# Data excerpts

***

-- ==== Sys2Proof/Machine/Cycle.lean ====
section
/-! DEFINITION. The step cycle (spec 30_encoding.md R84), its result (00_scope.md R9), and the three events of the
machine (R2): `step`, `tick`, `reset(image)`, with what the environment chooses (70_reset_and_hazards.md R272). -/

namespace Sys2Proof.Machine

/-- The instruction fetch: two byte reads at `PC` and `PC + 1` (R84, R53, R57). -/
def State.fetch (s : State) : Except Fault Word := s.readWord s.pc.toNat

/-- `decode` and `execute` of a fetched word, `pc` already advanced; an unrecognized word is reported and does
nothing else (R84, R91). -/
def State.execute (s : State) (ins : Word) : Host.Outcome State Fault Refusal :=
  match decode ins with
  | .ok i => exec i s
  | .error _ => .next (s.report ins)

/-- One `step` event (R84): fetch, advance `PC` by 2, decode, execute. A fetch that raises changes nothing. -/
def State.cycle (s : State) : Host.Outcome State Fault Refusal :=
  match s.fetch with
  | .ok ins => (s.setPc (s.pc + 2#16)).execute ins
  | .error f => raise f

/-- An outcome with its next state changed further; a stop stays a stop. -/
def thenDo (o : Host.Outcome State Fault Refusal) (g : State → State) : Host.Outcome State Fault Refusal :=
  match o with
  | .next s => .next (g s)
  | .fault f => .fault f
  | .refused r => .refused r

/-- What the environment does after a step and before the next: the ticks of this step's input, then a fresh
input (R234, R238, R272). -/
def State.between (s : State) : State := (s.ticks s.input.ticks).nextInput

/-- The host's step: one `step` event, then the ticks up to the next one. -/
def State.run1 (s : State) : Host.Outcome State Fault Refusal := thenDo s.cycle State.between

/-! ### The step result (R9, R228) -/

/-- What a step hands back to the driver. -/
inductive StepResult where
  | ok
  | unrecognized (ins : Word)
  | fault (f : Fault)
deriving DecidableEq, Repr

/-- The result of executing a decoded instruction: a fault, or `Ok`. -/
def execResult (o : Host.Outcome State Fault Refusal) : StepResult :=
  match o with
  | .next _ => .ok
  | .fault f => .fault f
  | .refused _ => .ok

/-- The result of the `step` event at a state: the first condition met, in the order fetch, decode, execute (R227). -/
def State.result (s : State) : StepResult :=
  match s.fetch with
  | .error f => .fault f
  | .ok ins =>
    match decode ins with
    | .error _ => .unrecognized ins
    | .ok i => execResult (exec i (s.setPc (s.pc + 2#16)))

/-! ### The events (R2) -/

/-- The three things that change the machine's state. -/
inductive Event where
  | step
  | tick
  | reset (image : List Byte)
deriving DecidableEq, Repr

/-- One event. `reset` refuses an image that does not fit (R59, decision D20); it leaves the machine instance's
parameters and the environment's own fields as they are. -/
def State.apply (s : State) : Event → Host.Outcome State Fault Refusal
  | .step => thenDo s.cycle State.nextInput
  | .tick => .next s.tick
  | .reset image =>
    if image.length ≤ Config.maxImage then
      .next { State.resetWith s.params image with script := s.script, draw := s.draw }
    else .refused (.imageTooLong image.length)

/-- A sequence of events, stopping at the first fault or refusal (R230, R272). -/
def State.runEvents : List Event → State → Host.Outcome State Fault Refusal
  | [], s => .next s
  | e :: es, s =>
    match s.apply e with
    | .next t => State.runEvents es t
    | .fault f => .fault f
    | .refused r => .refused r

/-- Places a table word where the next fetch reads it, if there is room for it. -/
def State.placeWord (s : State) (w : Word) : State :=
  if s.pc.toNat ≤ 0xFFE then { s with mem := s.mem.placeWord s.pc.toNat w } else s

end Sys2Proof.Machine
end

***

# The problem
Would you please give the number of lines in the data above that contain the string "three"? Reply with that number only.

# Written solution
2